We applied two library preparation procedures that have been reported to differentiate errors that occur during transcription from those that arise during sequencing (20–22). Both methods aim to produce multiple cDNA copies of each mRNA and identify consensus errors, which represent those that are actually present in the corresponding mRNA template. The first method involves successive rounds of sequencing streptavidin-captured mRNAs (20) to generate the multiple cDNA copies of each mRNA, and the second method (termed CircSeq) (21, 22) is based on the sequencing of short, circularized fragments of mRNA that are copied multiple times by rolling-circle amplification before sequencing. Attempts at the original streptavidin-capture method of Gout et al. (20) failed to generate multiple copies of cDNA from each mRNA, and even after consulting with the authors and applying several suggested additions and modifications to the published protocol, we concluded that this method, as currently described, cannot be used to estimate transcription error rates.
For the CircSeq procedure, we followed the protocol of Acevedo and Andino (22) with the following modifications that reduced the total number of steps. Starting with 1 μg purified mRNA, samples were fragmented with the NEB Magnesium Fragmentation module at 94 °C for 5 min and then assayed by denaturing PAGE. Regions of the gel-containing RNA fragments in the 80- to 100-nt size range were excised from the gel, and RNA was eluted from crushed gel slices by overnight incubation in a solution containing 600 mM sodium acetate, 0.017% (wt/vol) SDS, and 1.67 mM EDTA at 4 °C. RNA was recovered from the eluent by ethanol precipitation, washed in 70% (vol/vol) EtOH, resuspended in 14 µL ddH2O, and analyzed for quality on an Agilent Bioanalyzer RNA chip. RNA fragments were circularized by incubating the entire sample volume with 1 µL T4 polynucleotide kinase (NEB), 1 µL T4 RNA ligase I (NEB), 2 µL T4 RNA ligase buffer (NEB), and 2 µL 10 mM ATP for 30 min at 37 °C. Samples were purified by PCI extraction and ethanol precipitation, and libraries were prepared for Illumina sequencing by following the protocol accompanying the NEBNext Ultra RNA Library Prep Kit through completion of the second strand synthesis step. After this step, samples were repurified by PCI extraction and ethanol precipitation and analyzed with an Agilent Bioanalyzer RNA chip to determine the extent of rolling circle amplification, which occurred during the cDNA synthesis step of the NEB protocol. After confirming amplification status, ddH2O was added to a final volume of 200 µL, and samples were subjected to 12 min of pulsed sonication (15 s on, 15 s off, amplitude 20%) in a Qsonica sonicator to obtain fragments for sequencing. After harvesting nucleic acids by EtOH precipitation, we resumed the NEBNext Ultra RNA Library Prep Kit protocol for a target insert size of 300 bp.
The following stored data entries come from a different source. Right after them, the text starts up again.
/-- The NKX words of custom-1 (R91). -/
def decodeCustom1 (w : Nat) : Dec :=
  match fld w 12 3 with
  | 0 =>
    match fld w 25 7 with
    | 0x00 => zeros w [(11, 1)] (.xlate (reg w 20) (reg w 15) (fin 16 w 7))
    | 0x01 => zeros w [(19, 1), (22, 3)] (.xprobe (fin 4 w 20) (fin 16 w 15) (reg w 7))
    | 0x02 => zeros w [(7, 5), (19, 6)] (.hrel (fin 16 w 15))
    | 0x03 => .ok (.hinv (reg w 20) (reg w 15) (reg w 7))
    | 0x04 => .ok (.splnt (reg w 20) (reg w 15) (reg w 7))
    | _ => .error 0x07
  | 1 =>
    match fld w 25 7 with
    | 0x00 => .ok (.amoBadd (reg w 20) (reg w 15) (reg w 7))
    | 0x01 => .ok (.amoTopk (reg w 20) (reg w 15) (reg w 7))
    | _ => .error 0x07
  | 2 =>
    match fld w 25 7 with
    | 0x00 => zeros w [(7, 5), (17, 3), (22, 3)] (.fenceS (fin 4 w 20) (fin 4 w 15))
    | 0x01 => zeros w [(20, 5)] (.acqp (reg w 15) (reg w 7))
    | _ => .error 0x07
  | 3 =>
    match fld w 25 7 with
    | 0x00 => .ok (.binit (reg w 20) (reg w 15) (reg w 7))
    | 0x01 => .ok (.barr (reg w 20) (reg w 15) (reg w 7))
    | 0x02 => .ok (.bwait (reg w 20) (reg w 15) (reg w 7))
    | 0x03 => zeros w [(20, 5)] (.barw (reg w 15) (reg w 7))
    | _ => .error 0x07
  | 4 =>
    match fld w 25 7 with
    | 0x00 => .ok (.pin (reg w 20) (reg w 15) (reg w 7))
    | 0x01 => zeros w [(20, 5)] (.unpin (reg w 15) (reg w 7))
    | 0x02 => .ok (.prefl2 (reg w 20) (reg w 15) (reg w 7))
    | _ => .error 0x07
  | 5 =>
    match fld w 25 7 with
    | 0x00 => .ok (.bmode (reg w 20) (reg w 15) (reg w 7))
    | 0x01 => .ok (.binset (reg w 20) (reg w 15) (reg w 7))
    | 0x02 => zeros w [(20, 5)] (.binq (reg w 15) (reg w 7))
    | _ => .error 0x07
  | _ => .error 0x07

/-- The NKX words of custom-2 (R91). -/
def decodeCustom2 (w : Nat) : Dec :=
  match fld w 12 3 with
  | 0 =>
    match fld w 25 7 with
    | 0x00 => zeros w [(20, 5)] (.strmAdd (reg w 15) (reg w 7))
    | 0x01 => zeros w [(20, 5)] (.strmDel (reg w 15) (reg w 7))
    | _ => .error 0x07
  | _ => .error 0x07

/-- The NKX words of custom-3 (R91). -/
def decodeCustom3 (w : Nat) : Dec :=
  match fld w 12 3 with
  | 0 =>
    match fld w 25 7 with
    | 0x00 => zeros w [(7, 5), (20, 5)] (.trap (reg w 15))
    | 0x01 => zeros w [(7, 5), (15, 10)] (.tret)
    | 0x02 => zeros w [(7, 5), (15, 10)] (.halt)
    | _ => .error 0x07
  | 1 =>
    match fld w 25 7 with
    | 0x00 => zeros w [(20, 5)] (.banksw (reg w 15) (reg w 7))
    | 0x01 => zeros w [(7, 5)] (.ctxsave (reg w 20) (reg w 15))
    | 0x02 => zeros w [(7, 5)] (.ctxload (reg w 20) (reg w 15))
    | _ => .error 0x07
  | 2 =>
    match fld w 25 7 with
    | 0x00 => zeros w [(7, 5)] (.evpost (reg w 20) (reg w 15))
    | 0x01 => zeros w [(20, 5)] (.rdtime (reg w 15) (reg w 7))
    | _ => .error 0x07
  | _ => .error 0x07

/-- The scalar slot word (R9, R11, R86, R91, R92). -/
def decodeS (w : Nat) : Dec :=
  if fld w 0 2 ≠ 3 then .error 0x01 else
  match fld w 0 7 with
  | 0x33 => decodeOp false w | 0x3B => decodeOp true w | 0x13 => decodeOpImm false w | 0x1B => decodeOpImm true w
  | 0x37 => .ok (.scalarAlu (.lui (reg w 7) (bits 20 w 12))) | 0x17 => .ok (.scalarAlu (.auipc (reg w 7) (bits 20 w 12)))
  | 0x6F => .ok (.jal (reg w 7) (BitVec.ofNat 20 (fld w 21 10 + fld w 20 1 * 2 ^ 10 + fld w 12 8 * 2 ^ 11 + fld w 31 1 * 2 ^ 19)))
  | 0x67 => if fld w 12 3 = 0 then .ok (.jalr (reg w 7) (reg w 15) (bits 12 w 20)) else .error 0x07
  | 0x63 => decodeBranch w
  | 0x03 => decodeLoad false w | 0x07 => decodeLoad true w | 0x23 => decodeStore false w | 0x27 => decodeStore true w
  | 0x2F => decodeAmo w | 0x73 => decodeSystem w | 0x53 => decodeFp w
  | 0x43 => decodeFma .madd w | 0x47 => decodeFma .msub w | 0x4B => decodeFma .nmsub w | 0x4F => decodeFma .nmadd w
  | 0x0F =>
    match fld w 12 3 with
    | 0 => .ok (.fence (fin 16 w 28) (fin 16 w 24) (fin 16 w 20))
    | 1 => .ok .fenceI
    | _ => .error 0x07
  | 0x0B => decodeCustom0 w | 0x2B => decodeCustom1 w | 0x5B => decodeCustom2 w | 0x7B => decodeCustom3 w
  | _ => .error 0x07

/-! ## The vector slots (R82, R88) -/

/-- V-OPs 0x00 to 0x2F. -/
def decodeVInt (w : Nat) : Dec :=
  match fld w 25 7 with
  | 0x00 => zeros w [(0, 2), (5, 5)] (.vadd (reg w 20) (reg w 15) (reg w 10) (fin 8 w 2))
  | 0x01 => zeros w [(0, 2), (5, 5)] (.vaddLit (reg w 20) (reg w 15) (reg w 10) (fin 8 w 2))
  | 0x02 => zeros w [(0, 2), (5, 5)] (.vsub (reg w 20) (reg w 15) (reg w 10) (fin 8 w 2))
  | 0x03 => zeros w [(0, 2), (5, 5)] (.vsubLit (reg w 20) (reg w 15) (reg w 10) (fin 8 w 2))
  | 0x04 => zeros w [(0, 2), (5, 5)] (.vmul (reg w 20) (reg w 15) (reg w 10) (fin 8 w 2))
  | 0x05 => zeros w [(0, 2), (5, 5)] (.vmulLit (reg w 20) (reg w 15) (reg w 10) (fin 8 w 2))
  | 0x06 => zeros w [(0, 2), (5, 5)] (.vmulh (reg w 20) (reg w 15) (reg w 10) (fin 8 w 2))
  | 0x07 => zeros w [(0, 2), (5, 5)] (.vmulhu (reg w 20) (reg w 15) (reg w 10) (fin 8 w 2))
  | 0x08 => zeros w [(0, 2)] (.vmadd (reg w 20) (reg w 15) (reg w 10) (reg w 5) (fin 8 w 2))
  | 0x09 => zeros w [(0, 2)] (.vmaddLit (reg w 20) (reg w 15) (reg w 10) (reg w 5) (fin 8 w 2))
  | 0x0A => zeros w [(0, 2), (5, 5)] (.vaddsat (reg w 20) (reg w 15) (reg w 10) (fin 8 w 2))
  | 0x0B => zeros w [(0, 2), (5, 5)] (.vsubsat (reg w 20) (reg w 15) (reg w 10) (fin 8 w 2))
  | 0x0C => zeros w [(0, 2), (5, 5)] (.vaddsatu (reg w 20) (reg w 15) (reg w 10) (fin 8 w 2))
  | 0x0D => zeros w [(0, 2), (5, 5)] (.vsubsatu (reg w 20) (reg w 15) (reg w 10) (fin 8 w 2))
  | 0x0E => zeros w [(0, 2), (5, 10)] (.vabs (reg w 20) (reg w 15) (fin 8 w 2))
  | 0x0F => zeros w [(0, 2), (5, 10)] (.vneg (reg w 20) (reg w 15) (fin 8 w 2))
  | 0x10 => zeros w [(0, 2), (5, 5)] (.vmin (reg w 20) (reg w 15) (reg w 10) (fin 8 w 2))
  | 0x11 => zeros w [(0, 2), (5, 5)] (.vminLit (reg w 20) (reg w 15) (reg w 10) (fin 8 w 2))
  | 0x12 => zeros w [(0, 2), (5, 5)] (.vmax (reg w 20) (reg w 15) (reg w 10) (fin 8 w 2))
  | 0x13 => zeros w [(0, 2), (5, 5)] (.vmaxLit (reg w 20) (reg w 15) (reg w 10) (fin 8 w 2))
  | 0x14 => zeros w [(0, 2), (5, 5)] (.vminu (reg w 20) (reg w 15) (reg w 10) (fin 8 w 2))
  | 0x15 => zeros w [(0, 2), (5, 5)] (.vmaxu (reg w 20) (reg w 15) (reg w 10) (fin 8 w 2))
  | 0x16 => zeros w [(0, 2), (5, 5)] (.vand (reg w 20) (reg w 15) (reg w 10) (fin 8 w 2))
  | 0x17 => zeros w [(0, 2), (5, 5)] (.vandLit (reg w 20) (reg w 15) (reg w 10) (fin 8 w 2))
  | 0x18 => zeros w [(0, 2), (5, 5)] (.vor (reg w 20) (reg w 15) (reg w 10) (fin 8 w 2))
  | 0x19 => zeros w [(0, 2), (5, 5)] (.vorLit (reg w 20) (reg w 15) (reg w 10) (fin 8 w 2))
  | 0x1A => zeros w [(0, 2), (5, 5)] (.vxor (reg w 20) (reg w 15) (reg w 10) (fin 8 w 2))
  | 0x1B => zeros w [(0, 2), (5, 5)] (.vxorLit (reg w 20) (reg w 15) (reg w 10) (fin 8 w 2))
  | 0x1C => zeros w [(0, 2), (5, 5)] (.vandn (reg w 20) (reg w 15) (reg w 10) (fin 8 w 2))
  | 0x1D => zeros w [(0, 2), (5, 10)] (.vnot (reg w 20) (reg w 15) (fin 8 w 2))
  | 0x1E => zeros w [(0, 2), (5, 5)] (.vshl (reg w 20) (reg w 15) (reg w 10) (fin 8 w 2))
  | 0x1F => zeros w [(0, 2), (5, 5)] (.vshlLit (reg w 20) (reg w 15) (reg w 10) (fin 8 w 2))
  | 0x20 => zeros w [(0, 2), (5, 5)] (.vshr (reg w 20) (reg w 15) (reg w 10) (fin 8 w 2))
  | 0x21 => zeros w [(0, 2), (5, 5)] (.vshrLit (reg w 20) (reg w 15) (reg w 10) (fin 8 w 2))
  | 0x22 => zeros w [(0, 2), (5, 5)] (.vsra (reg w 20) (reg w 15) (reg w 10) (fin 8 w 2))
  | 0x23 => zeros w [(0, 2), (5, 5)] (.vsraLit (reg w 20) (reg w 15) (reg w 10) (fin 8 w 2))
  | 0x24 => zeros w [(0, 2), (5, 5)] (.vrol (reg w 20) (reg w 15) (reg w 10) (fin 8 w 2))
  | 0x25 => zeros w [(0, 2), (5, 5)] (.vror (reg w 20) (reg w 15) (reg w 10) (fin 8 w 2))
  | 0x26 => zeros w [(0, 2), (5, 10)] (.vclz (reg w 20) (reg w 15) (fin 8 w 2))
  | 0x27 => zeros w [(0, 2), (5, 10)] (.vpopc (reg w 20) (reg w 15) (fin 8 w 2))
  | 0x28 => zeros w [(0, 2), (8, 2), (23, 2)] (.vcmp (fin 8 w 20) (reg w 15) (reg w 10) (fin 8 w 5) (fin 8 w 2))
  | 0x29 => zeros w [(0, 2), (8, 2), (23, 2)] (.vcmpLit (fin 8 w 20) (reg w 15) (reg w 10) (fin 8 w 5) (fin 8 w 2))
  | 0x2A => zeros w [(0, 2), (8, 2), (23, 2)] (.vcmpu (fin 8 w 20) (reg w 15) (reg w 10) (fin 8 w 5) (fin 8 w 2))
  | 0x2B => zeros w [(0, 2), (5, 5)] (.vsel (reg w 20) (reg w 15) (reg w 10) (fin 8 w 2))
  | 0x2C => zeros w [(0, 2), (5, 10)] (.vmov (reg w 20) (reg w 15) (fin 8 w 2))
  | 0x2D => zeros w [(0, 2), (9, 1), (15, 5)] (.vbcast (reg w 20) (reg w 10) (tagAt w 5) (fin 8 w 2))
  | 0x2E => zeros w [(5, 15)] (.vlaneid (reg w 20) (fin 8 w 2) (fin 4 w 0))
  | _ => .error 0x03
Samples were barcoded using NEBNext Multiplex Oligos (Index Primers Set 1), and the resulting libraries were sequenced on an Illumina MiSeq using 300-nt reads. Sequencing files were discriminated based on their identifying barcodes and analyzed using the CirSeq_v2 pipeline (21).
Data Processing and Analysis.
After the sequences were processed by the CirSeq_v2 pipeline with an average quality score cutoff of 20 (Fig. S5 and SI Methods), we removed those duplicate and multicopy genes that are polymorphic within the E. coli genome (e.g., structural RNA genes, ompF and ompC, and tufA and tufB) because the source of variation cannot be unequivocally assigned. Transcription error rates were adjusted for base composition of the sample using the weighted average of the occurrence of each nucleotide in the particular individual transcriptome being considered.
Fig. S5.
Effect of sequencing errors and data quality on the estimation of transcription error frequencies. Transcription error frequencies for the combined E. coli replicates were calculated at increasing average base quality scores between 10 and 40 to demonstrate the effect of sequencing errors and low quality bases on error frequencies. Overall transcription error frequency (A) and the transcription error frequency for each nucleotide substitution (B) level off in the quality-score range of 18–20, indicating that use of data in this range and beyond exclude sequencing artifacts from estimates of transcription error rates. There were insufficient bases in the transcriptome that attained average quality scores >38 for inclusion in this analysis.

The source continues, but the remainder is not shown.